When compliance innovation meets ESG
Fraser Stewart is the co-founder and COO of Lyfeguard, a platform that simplifies life planning. For Stewart, AI and ML’s emergence in the regtech market allows for greater financial inclusion. He said: “The evolution of suptech has brought a new dynamic to the financial industry, enabling regulators to keep up with the rapid pace of tech innovation. Fintechs can play a crucial role in this context by developing innovative suptech solutions that enhance regulatory capabilities and ensure more effective supervision of financial institutions.
“Suptech can be a powerful tool for promoting financial inclusion. By leveraging technologies like AI and ML, suptech can facilitate the creation of risk models that incorporate previously excluded demographics, thus broadening the scope of financial services.
“Over the past year, we have seen the effectiveness of AI-driven analytics and real-time reporting in enhancing regulatory oversight. These tools have not only improved efficiency, but also enabled proactive risk management. Compliance and ESG can go hand-in-hand with using regtech solutions that streamline compliance processes while embedding ESG considerations into business operations.
“The journey towards national/international expansion can be fraught with regulatory hurdles. Leveraging regtech can simplify this process by providing insights into local regulations, automating compliance processes, and enabling seamless reporting.
“One of the most crucial regtech lessons from the past 12 months is the value of adaptability. With regulatory landscapes constantly evolving, quickly adapting to new regulations and implementing changes is thus essential for success.”
Enhancing entity verification
Lastly, we heard from Stephan Wolf, CEO, Global LEI Foundation (GLEIF), online source for open, standardised and legal entity reference data. Using GLEIF’s partnership with Sociovestix Labs as an example of how ML can help suptechs:
“Machine learning tools offer great promise for improving data quality and creating structured datasets, enhancing entity verification processes and supporting improved regulatory oversight.
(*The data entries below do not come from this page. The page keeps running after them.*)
/-- Unsigned values of 64 bits: addresses, byte lengths, masks of ports. -/
def wfU64 (ns : List Nat) : Bool := ns.all (· < 2 ^ 64)

/-- Signed values of 32 bits. -/
def wfI32 (is : List Int) : Bool := is.all fun i => -2 ^ 31 ≤ i ∧ i < 2 ^ 31

/-- Signed values of 64 bits. -/
def wfI64 (is : List Int) : Bool := is.all fun i => -2 ^ 63 ≤ i ∧ i < 2 ^ 63

def wfU16 (ns : List Nat) : Bool := ns.all (· < 2 ^ 16)

def wfU8 (ns : List Nat) : Bool := ns.all (· < 2 ^ 8)

def wfPts (ps : List Pt) : Bool := ps.all fun p => wfI32 [p.x, p.y]

/-- R194. -/
def MotionArg.wf (m : MotionArg) : Bool :=
  wfU16 [m.obsBw, m.settleTol, m.dotTol, m.dotSettleMax, m.predWarn, m.reapproachMin] && wfU8 [m.nSettle, m.backstopPct] &&
  wfU32 (m.lenSettle :: m.rateMax ++ m.accMax) && m.rateMax.length == 3 && m.accMax.length == 3

def CameraArg.wf (c : CameraArg) : Bool :=
  wfU32 [c.en, c.x0, c.y0, c.w, c.h, c.period, c.exposureNs, c.thresh, c.spatMin]

/-- R38. -/
def GridArg.wf (g : GridArg) : Bool :=
  wfU8 [g.oar, g.set] && wfI32 [g.gx0, g.gy0, g.focusGain] && wfU32 [g.pitch, g.crc] && wfU64 [g.addr, g.len] &&
  (-2 ^ 15 ≤ g.temp ∧ g.temp < 2 ^ 15)

def StitchArg.wf (s : StitchArg) : Bool := wfU8 [s.a, s.b, s.w] && wfPts [s.s]

/-- R226: bits 12 to 15 of LFLAGS carry nothing. -/
def SlotDesc.wf (d : SlotDesc) : Bool :=
  wfU8 [d.slot, d.mode, d.spSrc, d.spIdx, d.pvSrc, d.pvIdx, d.outDst, d.outIdx, d.gainTable, d.rate] && d.lflags < 32 &&
  wfU32 [d.eNorm, d.slew] && wfU16 [d.dFilt, d.aw] &&
  wfI32 [d.uMin, d.uMax, d.iMin, d.iMax, d.kv, d.ka, d.manValue, d.failValue, d.pvLo, d.pvHi]

/-- R344. -/
def AxisDesc.wf (d : AxisDesc) : Bool :=
  wfU8 [d.axis, d.encSel, d.loopUse, d.microFine, d.microCoarse] && d.aflags < 64 &&
  wfU16 [d.stepW, d.dirSetup, d.msSetup, d.elecOffset] &&
  wfU32 [d.msMap, d.vMax, d.aMax, d.dMax, d.jMax, d.msUp, d.msDown, d.trimMax, d.followMax, d.inPos, d.moveDrawW] &&
  wfI64 [d.softMin, d.softMax]

/-- R345. -/
def EncDesc.wf (d : EncDesc) : Bool :=
  wfU8 [d.enc, d.emode] && d.eflags < 8 && wfU16 [d.minEdge, d.obsBw, d.indexTol, d.idxMaxOn] &&
  wfU32 [d.num, d.den, d.indexPeriod, d.stillTime]

def HomeArg.wf (h : HomeArg) : Bool :=
  wfU32 [h.mode, h.speed, h.swFilter, h.lockout, h.qualWin] && wfI32 [h.direction] && wfI64 [h.homePos]

def RecoatArg.wf (r : RecoatArg) : Bool :=
  wfU32 [r.recoater, r.platform, r.doser, r.returnSpeed, r.recUpm, r.doseNominal] && wfI32 [r.platRatio] &&
  wfI64 [r.spreadStart, r.spreadEnd, r.park]

/-- A list argument has at most as many entries as its table allows; the count field and step 4 of R409 say the rest. -/
def ImageArg.wf (c : ImageArg) : Bool :=
  wfI64 [c.start, c.stop] && wfU32 [c.lineW, c.lineX0, c.lineExp, c.strobeDelay, c.dutyMax, c.slots, c.nMax, c.required] &&
  wfU64 [c.bufBase] && c.dirs.length ≤ 4 && c.dirs.all fun d => wfU32 [d.mask, d.current, d.width]

def LampArg.wf (a : LampArg) : Bool :=
  wfU32 [a.ain, a.rPu, a.r25, a.beta, a.thermLo, a.thermHi] && wfI32 [a.tDerate, a.tMax]

def TimePortArg.wf (a : TimePortArg) : Bool :=
  wfU32 [a.port] && wfU64 [a.mac] && wfI32 [a.txCorr, a.rxCorr] &&
  (match a.vlan with | some v => wfU32 [v.1, v.2] | none => a.ipv4.isNone) &&
  (match a.ipv4 with | some p => wfU32 [p] | none => true)

def TimeDomainArg.wf (a : TimeDomainArg) : Bool :=
  wfU32 [a.domain, a.port, a.number, a.profile, a.transport, a.role, a.oneStep, a.preferred] && wfI32 [a.logSync]

def wfOpt (f : Nat → Bool) : Option Nat → Bool
  | some n => f n
  | none => true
“For example, GLEIF has collaborated with Sociovestix Labs to create a machine learning tool that recognises an entity’s specific legal form and automates the assignment of its corresponding Entity Legal Form (ELF) code.
“These legal forms are a crucial component when verifying and screening organisational identity. However, the wide variety of legal forms that exist within and between jurisdictions has made it difficult for organisations to capture legal forms as structured data.
“The new tool enables organisations to retrospectively analyse their master data, extract the legal form from the unstructured text of the legal name and uniformly apply an ELF code to each entity type. By creating richer data sets with improved categorisation of legal entities, the tool promotes greater insight and transparency into the global marketplace. Furthermore, it works in tandem with the Legal Entity Identifier to create a globally consistent data set.